AI in Finance: How Better Quality and Governance is Crucial for AI Implementation

Artificial Intelligence (AI) is revolutionising industries worldwide, and the financial sector is no exception. From fraud detection and risk management to personalised customer experiences and trading algorithms, AI’s ability to analyse vast amounts of data, recognise patterns, and make decisions at incredible speed offers significant opportunities. 

However, implementing AI in finance comes with its own set of challenges, particularly around data quality, governance, and ethical considerations. Without robust frameworks in place, AI’s potential benefits could be undermined by inaccurate predictions, biased outcomes, and reputational damage.

The Rise of AI in Finance

AI technologies are already driving innovation across the financial landscape. In investment banking, AI-powered algorithms can identify trading patterns and predict market movements faster than humans, giving firms a competitive edge. 

In retail banking, AI personalises customer interactions through chatbots, tailored financial products, and AI-driven wealth management tools.
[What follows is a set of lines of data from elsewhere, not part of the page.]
/-- What a copy unit captures at issue, and how far it has come (R312, R331, R332). Kind 1 is `cp`, 2 `cpt`, 3 `cptab`. -/
structure CopyCmd where
  id : Nat
  kind : Fin 4
  d : BitVec 512
  a : BitVec 64
  b : BitVec 64
  views : Vector ViewEntry 8
  tok : Option (Fin 16)
  baddr : VA
  issued : Nat
  src : Src
  /-- next row or tile, and the first byte of it not yet handed out -/
  row : Nat := 0
  off : Nat := 0
  /-- the bytes of the row once they are read -/
  buf : Option (List (BitVec 8)) := none
  /-- cycle of the next move, and failed attempts at a tile -/
  nextAt : Nat
  attempts : Nat := 0
  /-- `cpcan` has named it -/
  cancel : Bool := false
  /-- the fault met at a global row, whether a write met it, and the row and byte of one met at issue -/
  fault : Option (Cause × VA) := none
  faultDst : Bool := false
  faultAt : Option (Nat × Nat) := none
  deriving DecidableEq, Repr
/-- A copy unit: its command, and its last one with how it ended (R331). -/
structure CopyUnit where
  cmd : Option CopyCmd := none
  last : Option CopyCmd := none
  faulted : Bool := false
  cancelled : Bool := false
  /-- a ring row is performed in this cycle: of a destination or of a source ring (R324) -/
  advance : Option (Bool × Fin 16) := none
  deriving DecidableEq, Repr
/-- A copy that is handed out and owes its arrival or post (R326). -/
structure CopySignal where
  unit : Fin 2
  cmd : CopyCmd
  /-- the arrival is made -/
  arrived : Bool := false
  deriving DecidableEq, Repr

/-- A declared compressed activation buffer (R344): base, slots, planes, plane lines that a slot stores. -/
structure CBuf where
  base : Nat
  n : Nat
  p : Nat
  m : Nat
  /-- ratio ceiling code -/
  r : Nat
  deriving DecidableEq, Repr

/-- An operation of a transform unit with what it captured (R337). Kinds as in R340. -/
structure TransformOp where
  id : Nat
  kind : Fin 8
  inp : BitVec 64
  out : BitVec 64
  cnt : Nat
  arg : BitVec 64
  aux : BitVec 64
  /-- the buffer that a pack fills -/
  buf : Option CBuf
  tok : Option (Fin 16)
  baddr : VA
  issued : Nat
  src : Src
  /-- rows, tiles or matrices written, and tiles truncated -/
  done : Nat := 0
  truncated : Nat := 0
  nextAt : Nat
  /-- failed attempts at a row -/
  attempts : Nat := 0
  /-- the row of LAYOUT that has been read, and the first byte of it not yet handed out -/
  row : Option (List (BitVec 8)) := none
  off : Nat := 0
  fault : Option (Cause × VA) := none
  deriving DecidableEq, Repr
/-- A transform unit: operand ports, result port, operation, the last one and whether a fault ended it (R334, R340). -/
structure TransformUnit where
  ports : Vector (BitVec 64) 5 := Vector.replicate 5 0
  res : BitVec 64 := 0
  op : Option TransformOp := none
  last : Option TransformOp := none
  faulted : Bool := false
  deriving DecidableEq, Repr

/-! The memory fabric -/

/-- Atomics of R353. -/
inductive AtomicOp where
  | add | and | or | xor | min | max | minu | maxu | xchg | cas | fadd
  deriving DecidableEq, Repr
/-- Reductions of R356. -/
inductive ReduceOp where
  | add | max | min
  deriving DecidableEq, Repr
/-- Phaser instructions of R361. -/
inductive PhaserOp where
  | init | reg | drop | arr | wait | arw | q
  deriving DecidableEq, Repr

/-- Who makes an access: an engine of a core through its bank ports, the usher and the host port from base die 0, the newel controller, or a
request that leaves the package. -/
inductive AwayFor where
  | request (id : Nat)
  | copy (c : CoreId) (u : Fin 2)
  | transform (c : CoreId) (u : Fin 4)
  | merge (c : CoreId)
  /-- the merge unit of core c on core d: in the home of a view, or in the gallery -/
  | sibling (c d : CoreId) (vt : Option (Fin 8))
  | usher (q : Nat)
  | newel
  | host
  deriving DecidableEq, Repr

/-- What a request does at its place. -/
inductive ReqOp where
  /-- n bytes for register r; the core's own bytes laid over them (R42); the journal entry of the load (R44) -/
  | load (n : Nat) (signed : Bool) (r : Reg) (own : List (Nat × BitVec 8)) (entry : Nat)
  | store (bytes : List (BitVec 8))
  | copyWrite (bytes : List (BitVec 8))
  /-- register 0 for a posted form -/
  | atomic (op : AtomicOp) (v c : BitVec 64) (r : Reg)
  /-- with ARM[1] and TEAM_CORES of the issuing core -/
  | reduce (op : ReduceOp) (v : BitVec 64) (armed : Bool) (cores : Nat) (r : Reg)
  /-- with TEAM_ID[15:0] and the team-relative index of the issuing core -/
  | phaser (op : PhaserOp) (v : BitVec 64) (team : BitVec 16) (member : Nat) (r : Reg)
  | arrive (team : BitVec 16)
  | fetch (bcast : Bool)
  | prefetch
  /-- n bytes of a line read, or written where bytes are given, for an engine, the usher or the host port; `round` tells reads of one place apart -/
  | access (who : AwayFor) (round n : Nat) (bytes : Option (List (BitVec 8)))
  /-- the atomic decrement of a LOOP counter for a queue (R418): the word, and one less where it is not 0 -/
  | decrement (who : AwayFor)
  /-- a request that has come from a peer (R475) -/
  | peer (q : PeerReq)
  /-- a line that a slice or a controller sends to another die, a write-back or a line of a migration, by its traffic class -/
  | carry (cl : Fin 8)
  | purgeTlb
  | migrate (frame : Nat) (r : Reg)
  deriving DecidableEq, Repr

/-- A translation of a page (R451). -/
structure Trans where
  frame : Nat
  size : Nat
  w : Bool
  x : Bool
  stream : Bool
  phaser : Bool
  comp : Bool
  deriving DecidableEq, Repr

/-- Where a request stands. -/
inductive Stage where
  /-- waits for a free request or for the accesses that its order field names (R151, R444) -/
  | queued
  /-- at its bank port -/
  | port
  /-- in the concourse, to the home slice and back -/
  | packet
  | packetBack
  /-- a miss at the memory controller -/
  | walk
  /-- a walker's read of a table on another die, and its answer (R453) -/
  | walkOut
  | walkBack
  /-- translated: on its way to the die of its frame, the line on its way back, and waiting for a way -/
  | fillOut
  | fillBack
  | fill
  /-- at the synchronisation engine -/
  | engine
  /-- holds a waiter record (R363): gen and phase awaited -/
  | waiter (gen : BitVec 16) (phase : BitVec 32)
  /-- a page migration or a purge under way at the controller -/
  | working
  /-- in the concourse from the home slice to the host port or a Photur port, sent from there, and on its way back -/
  | packetOut
  | away
  | packetIn
  /-- the answer at the forwarding slice -/
  | back
  deriving DecidableEq, Repr

/-- A request of a core (R444), numbered in issue order. -/
structure Request where
  id : Nat
  core : CoreId
  baddr : VA
  /-- number in issue order (R53) -/
  issued : Nat
  asn : BitVec 12
  va : VA
  op : ReqOp
  order : Order := .rlx
  scope : Scope := .p
  /-- a G-slot access, for which a drain waits -/
  gslot : Bool := true
  /-- engine code and token that a parked fault of it carries (R54) -/
  engine : Fin 16 := 0
  tok : Option (Fin 16) := none
  command : Option Nat := none
  stage : Stage := .queued
  due : Nat := 0
  /-- cycle in which the slice accepted it -/
  accepted : Nat := 0
  trans : Option Trans := none
  fault : Option Cause := none
  data : List (BitVec 8) := []
  value : BitVec 64 := 0
  tag : BitVec 48 := 0
  /-- records of `afadd`: FP_INVALID, FP_OVERFLOW -/
  notes : List Nat := []
  /-- cycle at whose end the forwarding slice's acknowledgement reaches the core (R135) -/
  dieAck : Option Nat := none
  /-- what a polling wait awaits (R363), and whether the answer says that the core asks again -/
  awaiting : Option (BitVec 16 × BitVec 32) := none
  again : Bool := false
  /-- its place in the order in which slices accept requests: at the forwarding slice, then at the home slice (R136, R148, R460) -/
  place : Nat := 0
  /-- at a port to the host or to a peer: the die of the port, and the bytes to be written there -/
  exit_ : Fin 8 := 0
  out : Option (List (BitVec 8)) := none
  /-- dies of the tables that its walk still has to read, but for those of its controller's own die -/
  trail : Option (List (Fin 8)) := none
  /-- in the concourse: the router that it is at and the last one, cycle of sending, cycle from which it could go on, in the escape channel -/
  at_ : Fin 8 := 0
  last : Fin 8 := 0
  sentAt : Nat := 0
  since : Nat := 0
  escaped : Bool := false
  deriving DecidableEq, Repr

/-- Directory state of a line (R455). DESIGN CHOICE (log 11). -/
inductive Directory where
  | invalid
  | shared (cs : List CoreId)
  | exclusive (c : CoreId)
  | modified (c : CoreId)
  deriving DecidableEq, Repr

/-- A resident line of a hall slice (R446): virtual tag, its physical line, permissions at the fill, tag count (R463).
DESIGN CHOICE (log 11). -/
structure HallLine where
  asn : BitVec 12
  line : Nat
  pline : Nat
  w : Bool
  x : Bool
  stream : Bool
  comp : Bool
  tag : BitVec 48
  dir : Directory := .invalid
  hot : Bool := false
  /-- written since it was filled; pinned beyond the 8 ways of its set, and held for the slice in the atrium (R456) -/
  dirty : Bool := false
  beyond : Bool := false
  /-- cycle of the last access, and of the last placement -/
  touched : Nat := 0
  placed : Option Nat := none
  deriving DecidableEq, Repr

/-- A line that the atrium holds without a hall slice: its alias and tag count (R447, R448, R463). DESIGN CHOICE (log 11). -/
structure AtriumLine where
  asn : BitVec 12
  line : Nat
  pline : Nat
  tag : BitVec 48
  deriving DecidableEq, Repr

/-- An MTLB entry of a memory controller (R453). -/
structure TlbEntry where
  controller : Fin 16
  asn : BitVec 12
  base : Nat
  trans : Trans
  deriving DecidableEq, Repr

/-- The memory controllers' block (R441), with its staged bytes (R487). -/
structure FabricConfig where
  atbase : Nat := 0
  budget : Vector Nat 8 := Vector.replicate 8 0xFFFF
  rsleep : Nat := 4096
  xlat : Bool := false
  staged : BitVec 512 := 0xFFFFFFFFFFFFFFFFFFFFFFFFFFFFFFFF#512 <<< 320 ||| 4096#512 <<< 304
  deriving DecidableEq, Repr

/-- A concourse router (R459, R461). -/
structure Router where
  up : Bool := true
  /-- first cycle without a packet -/
  idleFrom : Nat := 0
  wakeAt : Option Nat := none
  stayUp : Nat := 0
  /-- the regional counts it last reported to its neighbours, and when -/
  counts : Vector Nat 8 := Vector.replicate 8 0
  reported : Option Nat := none
  deriving DecidableEq, Repr

/-- An access to host or peer memory that has been sent (R473, R475): a write where `bytes` is given. -/
structure Away where
  id : Nat
  who : AwayFor
  pa : Nat
  n : Nat
  bytes : Option (List (BitVec 8))
  sentAt : Nat
  /-- the completion, with its data or an error -/
  answer : Option (Option (List (BitVec 8))) := none
  deriving DecidableEq, Repr

/-- An access of an engine, of the usher or of the host port to one line (R20, R444), with what came of it: its bytes, or a cause. -/
structure Access where
  /-- number of its request -/
  id : Nat
  who : AwayFor
  asn : BitVec 12
  va : VA
  n : Nat
  bytes : Option (List (BitVec 8))
  round : Nat
  answer : Option (List (BitVec 8) × Option Cause) := none
  deriving DecidableEq, Repr

/-- A page migration (R466). -/
structure Migration where
  request : Nat
  asn : BitVec 12
  page : Nat
  old : Nat
  new : Nat
  size : Nat
  /-- lines copied so far, and lines written after their copy -/
  copied : Nat := 0
  dirty : List Nat := []
  /-- every line is copied: new accesses to the page are held (R466) -/
  switching : Bool := false
  deriving DecidableEq, Repr

/-! Flight phases (R394-R411) -/

/-- The phase status word (R411). -/
structure FlightStatus where
  lost : Nat := 0
  cycle : BitVec 32 := 0
  port : Fin 4 := 0
  reason : Fin 16 := 0
  valid : Bool := false
  deriving DecidableEq, Repr
/-- A vector on a wire: the core and port at which it becomes present, and when (R395). -/
structure Wire where
  core : CoreId
  port : Fin 4
  at_ : Nat
  data : List (BitVec 8)
  deriving DecidableEq, Repr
Furthermore, AI is being deployed in credit scoring, loan approval processes, and even in reducing regulatory compliance burdens through RegTech solutions.
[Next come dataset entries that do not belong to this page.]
-- ==== Sys2Proof/Machine/LSlot.lean ====
section
/-!
DEFINITION. The L slot (R189, R190, R223-R225, R234, R241, R255): gallery accesses, group scalars, the back bank, ports, spill stacks
and circular-buffer handles.
-/
namespace Sys2Proof.Machine

/-- A := g[base] + sext(off10) × scale. -/
def State.memAddr (s : State) (base : Reg) (off : BitVec 10) (scale : BitVec 64) : BitVec 64 := s.rg base + off.signExtend 64 * scale
/-- An access to n gallery bytes: MISALIGNED, then PROTECTION, both with TADDR (R189). -/
def galAccess (n : Nat) (q : Qual) (base : Reg) (off : BitVec 10) (k : Nat → State → State) (s : State) : Result :=
  .next (if s.acts q then
    let a := s.memAddr base off (BitVec.ofNat 64 n)
    if a.toNat % n ≠ 0 then s.raise .misaligned a
    else if inSpace .gal a.toNat n then k a.toNat s
    else s.raise .protection a
  else s)
/-- g[r] := zext(GAL[A, n]), readable 4 cycles after issue. DESIGN CHOICE (log 8). -/
def galLoad (n : Nat) (q : Qual) (r base : Reg) (off : BitVec 10) (s : State) : Result :=
  galAccess n q base off (fun a s => s.wg r (BitVec.ofNat 64 (natLE (s.pre.readGal a n))) 4) s
def execLyb (q : Qual) (r base : Reg) (off : BitVec 10) (s : State) : Result := galLoad 1 q r base off s
def execLyh (q : Qual) (r base : Reg) (off : BitVec 10) (s : State) : Result := galLoad 2 q r base off s
def execLyw (q : Qual) (r base : Reg) (off : BitVec 10) (s : State) : Result := galLoad 4 q r base off s
def execLyd (q : Qual) (r base : Reg) (off : BitVec 10) (s : State) : Result := galLoad 8 q r base off s
/-- GAL[A, n] := g[r][8n-1:0] at the end of the cycle. DESIGN CHOICE (log 8). -/
def galStore (n : Nat) (q : Qual) (r base : Reg) (off : BitVec 10) (s : State) : Result :=
  galAccess n q base off (fun a s => s.writeGal 4 a (bytesLE n (s.rg r).toNat)) s
def execSyb (q : Qual) (r base : Reg) (off : BitVec 10) (s : State) : Result := galStore 1 q r base off s
def execSyh (q : Qual) (r base : Reg) (off : BitVec 10) (s : State) : Result := galStore 2 q r base off s
def execSyw (q : Qual) (r base : Reg) (off : BitVec 10) (s : State) : Result := galStore 4 q r base off s
def execSyd (q : Qual) (r base : Reg) (off : BitVec 10) (s : State) : Result := galStore 8 q r base off s
/-- R190: s_n of group g, A = 64 × g + 4 × n, at the end of the cycle, before any entry's write of it. -/
def execSgw (q : Qual) (r base : Reg) (off : BitVec 10) (s : State) : Result :=
  .next (if s.acts q then
    let a := s.memAddr base off 4
    if a.extractLsb' 0 2 ≠ 0#2 then s.raise .misaligned a
    else if h : a.toNat ≤ 1532 then
      let g : GroupId := ⟨a.toNat / 64, by omega⟩
      s.modMe fun b => { b with pend := b.pend ++ [⟨s.cycle, 0, false, g, .scalar (fin4 (a.extractLsb' 2 4)) ((s.rg r).extractLsb' 0 32), s.src⟩] }
    else s.raise .protection a
  else s)

/-! The back bank (R88, R89, R223, R224) -/

/-- The reason that refuses an entry at an index of the back bank, none where it is stored (R89). -/
def Bank.reason (k : Bank) (idx : Fin 1024) (x : BitVec 64) : Option Nat :=
  if x.getLsbD 0 = false then none
  else match decodeEntry x with
    | .error c => some c
    | .ok _ =>
      match lookup k.classes idx.val with
      | some c => if (entryClass x).val = 7 ∨ entryClass x = c then none else some 5
      | none => none
/-- The class map after a valid entry of class 0..6 (R88). -/
def Bank.setClass (k : Bank) (idx : Fin 1024) (x : BitVec 64) : Bank :=
  if x.getLsbD 0 ∧ (entryClass x).val ≠ 7 then
    { k with classes := insertKey (eraseKey k.classes idx.val) idx.val (entryClass x) }
  else k
/-- An entry in one group's table. -/
def Bank.put (k : Bank) (g : GroupId) (idx : Fin 1024) (x : BitVec 64) : Bank :=
  { k with entries := sset 0 k.entries (1024 * g.val + idx.val) x }
/-- The entry at an index of a group's table. -/
def Bank.get (k : Bank) (g : GroupId) (idx : Fin 1024) : BitVec 64 := sget 0 k.entries (1024 * g.val + idx.val)
/-- A stored entry and its class, or a refused one, which is stored invalid and refuses the bank. -/
def Bank.store (k : Bank) (gs : List GroupId) (idx : Fin 1024) (x : BitVec 64) : Bank :=
  match k.reason idx x with
  | none => (gs.foldl (fun k g => k.put g idx x) k).setClass idx x
  | some _ => { (gs.foldl (fun k g => k.put g idx (x &&& ~~~1#64)) k) with refused := true }
/-- The TABLE_REFUSED record (R209). -/
def refusedRecord (baddr : VA) (g : GroupId) (idx : Fin 1024) (reason : Nat) (copy : Bool) : StatRec :=
  statRecord 9 false (BitVec.ofNat 5 g.val) 0 6 baddr
    ((BitVec.ofBool copy ++ BitVec.ofNat 3 reason ++ b10 idx : BitVec 14).zeroExtend 48)
/-- The write record of an entry as it is stored (R130). -/
def tableRecord (src : Src) (g : GroupId) (idx : Fin 1024) (x : BitVec 64) : WriteRec :=
  ⟨src, 6, BitVec.ofNat 64 (1024 * g.val + idx.val), 0xFF, x⟩
/-- Lane groups of a 24-bit mask, lowest first. -/
def groupsOf (m : BitVec 24) : List GroupId := (List.finRange 24).filter fun g => m.getLsbD g.val
/-- The back bank of this cycle: a flip of the cycle has taken effect at its start (R227). -/
def State.backAtEnd (s : State) : Bank := s.me.back
/-- A write of the back bank at the end of this cycle. -/
def State.tableOp (s : State) (o : TableOp) : State := s.modMe fun b => { b with tableOps := b.tableOps ++ [o] }
def execTwrite (q : Qual) (a b : Reg) (i : BitVec 10) (s : State) : Result :=
  .next (if s.acts q then
    let x := s.rg a
    let gs := groupsOf ((s.rg b).extractLsb' 16 24)
    let idx : Fin 1024 := fin10 ((s.rg b).extractLsb' 0 10) + fin10 i
    match gs with
    | [] => s
    | g :: _ =>
      let store (s : State) : State := s.tableOp (.store gs idx x s.src)
      match s.backAtEnd.reason idx x with
      | none => store s
      | some r =>
        if s.pre.sys.arm.getLsbD 0 then s.raise .tableRefused 0 (BitVec.ofNat 10 r)
        else (store s).post (refusedRecord s.cur.hdr g idx r false)
  else s)
def execTclr (q : Qual) (s : State) : Result := .next (if s.acts q then s.tableOp .clear else s)
/-- A write of the back bank performed, with its records. -/
def Body.performTable (b : Body) (o : TableOp) : Body :=
  match o with
  | .store gs idx x src =>
    let k := b.back.store gs idx x
    { b with back := k }.logWrites (gs.map fun g => tableRecord src g idx (k.get g idx))
  | .clear => { b with back := {} }

/-! Descriptors in the gallery (R233, R234, R240, R241, R255) -/

/-- Bits [lo + w - 1 : lo] of a descriptor. -/
def dfield (d lo w : Nat) : Nat := d / 2 ^ lo % 2 ^ w
/-- A signed field. -/
def sfield (d lo w : Nat) : Int := sextNat (dfield d lo w) w
/-- The 64-byte descriptor at g[A]: MISALIGNED, PROTECTION, or its value; views never redirect the read (R383). -/
def withDescriptor (d : BitVec 64) (k : Nat → State → State) (s : State) : State :=
  if d.toNat % 64 ≠ 0 then s.raise .misaligned d
  else if 0x1FFFC0 < d.toNat then s.raise .protection d
  else k (natLE (s.pre.read .gal d.toNat 64)) s
/-- A port descriptor that passes the checks of R234 for port n. -/
def portOf (n : Fin 16) (d : Nat) : Option PortCfg :=
  let f := dfield d
  match Space.ofCode (f 28 4), fmtOf (BitVec.ofNat 4 (f 32 4)) with
  | some sp, some fmt =>
    let address := f 40 1 == 1
    let p := f 52 4; let k := f 48 4; let round := f 46 2
    let npf := fmt == .npf
    if f 256 256 = 0 ∧ f 56 8 = 0 ∧ f 41 5 = 0 ∧ f 36 3 = 0 ∧
        (sp = .wb ∨ sp = .ab ∨ sp = .acc ∨ sp = .gal) ∧
        f 64 16 ≠ 0 ∧ f 80 16 ≠ 0 ∧ f 96 16 ≠ 0 ∧ f 112 16 ≠ 0 ∧
        (address = false ∨ (n.val < 8 ∧ f 32 4 = 0 ∧ p = 0 ∧ k = 0 ∧ round = 0)) ∧
        (npf = false ∨ (n.val < 8 ∧ 1 ≤ p ∧ p ≤ 12 ∧ 1 ≤ k ∧ k ≤ p ∧ round ≤ 1)) ∧
        (npf = true ∨ (p = 0 ∧ k = 0 ∧ round = 0)) then
      some ⟨sp, f 0 28, fmt, address, f 39 1 == 1, p, k, round == 1,
        #v[f 64 16, f 80 16, f 96 16, f 112 16], #v[sfield d 128 32, sfield d 160 32, sfield d 192 32, sfield d 224 32]⟩
    else none
  | _, _ => none
/-- The groups of the low 24 bits of g[B]. -/
def State.lowMask (s : State) (b : Reg) : List GroupId := groupsOf ((s.rg b).extractLsb' 0 24)
/-- Entries of this cycle that set a port or a handle leave a new configuration as it is. -/
def Body.dropMoves (b : Body) (now : Nat) (p : Pending → Bool) : Body := { b with pend := b.pend.filter fun w => !(w.due == now && p w) }
def setsPort (n : Fin 16) (gs : List GroupId) (w : Pending) : Bool := gs.contains w.group && (match w.w with | .seek m _ => m == n | _ => false)
def movesRing (n : Fin 16) (w : Pending) : Bool := match w.w with | .move _ m _ => m == n | _ => false
def execQcfg (q : Qual) (a b : Reg) (n : Fin 16) (s : State) : Result :=
  .next (if s.acts q then
    withDescriptor (s.rg a) (fun d s =>
      match portOf n d with
      | none => s.raise .illegalOp (s.rg a)
      | some c => ((s.lowMask b).foldl (fun s g => s.modGroup g fun k =>
          { k with ports := k.ports.set n (primePort c (decide (n.val < 8)) 0 s.cycle) }) s).modMe
            (·.dropMoves s.cycle (setsPort n (s.lowMask b)))) s
  else s)
def execQcfgStk (q : Qual) (a b : Reg) (s : State) : Result :=
  .next (if s.acts q then
    withDescriptor (s.rg a) (fun d s =>
      let sp := dfield d 0 32; let base := dfield d 32 32; let limit := dfield d 64 32
      if dfield d 96 416 ≠ 0 then s.raise .illegalOp (s.rg a)
      else if sp % 256 ≠ 0 ∨ base % 256 ≠ 0 ∨ limit % 256 ≠ 0 then s.raise .misaligned (s.rg a)
      else if base ≤ sp ∧ sp ≤ limit ∧ limit ≤ 0x200000 then
        (s.lowMask b).foldl (fun s g => (s.modGroup g fun k =>
          { k with gsp := BitVec.ofNat 32 sp, gbase := BitVec.ofNat 32 base, glimit := BitVec.ofNat 32 limit }).modMe
            (·.logWrites [registerRecord s.src (0x63100 + g.val) 4 (BitVec.ofNat 64 sp)])) s
      else s.raise .protection (s.rg a)) s
  else s)
/-- R241. -/
def execCbcfg (q : Qual) (a : Reg) (n : Fin 16) (s : State) : Result :=
  .next (if s.acts q then
    if s.pre.commands.any (fun c => c.cbs.contains n) then s.holdFor .stall
    else withDescriptor (s.rg a) (fun d s =>
      let base := dfield d 0 32; let slots := dfield d 32 16; let size := dfield d 64 32; let stride := dfield d 96 32
      match fmtOf (BitVec.ofNat 4 (dfield d 48 4)) with
      | none => s.raise .illegalOp (s.rg a)
      | some f =>
        if dfield d 128 384 ≠ 0 ∨ dfield d 52 12 ≠ 0 ∨ f = .npf ∨ slots = 0 ∨ 1024 < slots then s.raise .illegalOp (s.rg a)
        else if base % 64 ≠ 0 ∨ size % 64 ≠ 0 ∨ stride % 64 ≠ 0 then s.raise .misaligned (s.rg a)
        else if size < 23 * stride + 64 * fmtSize f ∨ 0x200000 < base + slots * size then s.raise .protection (s.rg a)
        else s.modMe fun b => { b.dropMoves s.cycle (movesRing n) with
          cbs := b.cbs.set n ⟨some ⟨base, slots, f, size, stride⟩, 0, 0⟩
          groups := Vec.map (fun g => { g with staged := g.staged.filter (·.cb != n) }) b.groups }) s
  else s)

end Sys2Proof.Machine
end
Despite these advances, the success of AI in the finance sector hinges on the quality of the underlying data and the robustness of the governance mechanisms overseeing its use.

The Importance of Data Quality

Data is the fuel that powers AI. In finance, where decisions have direct consequences on people’s financial well-being, it’s critical that this data is accurate, complete, and timely. High-quality data allows AI models to generate reliable outputs, which, in turn, drives better decision-making.

However, financial institutions often deal with massive amounts of unstructured and siloed data. The integration of disparate data sources, often containing inconsistent or inaccurate information, can introduce errors into AI models. Poor data quality leads to flawed predictions, which in turn can result in faulty credit risk assessments, failed anti-money laundering (AML) processes, or incorrect investment recommendations.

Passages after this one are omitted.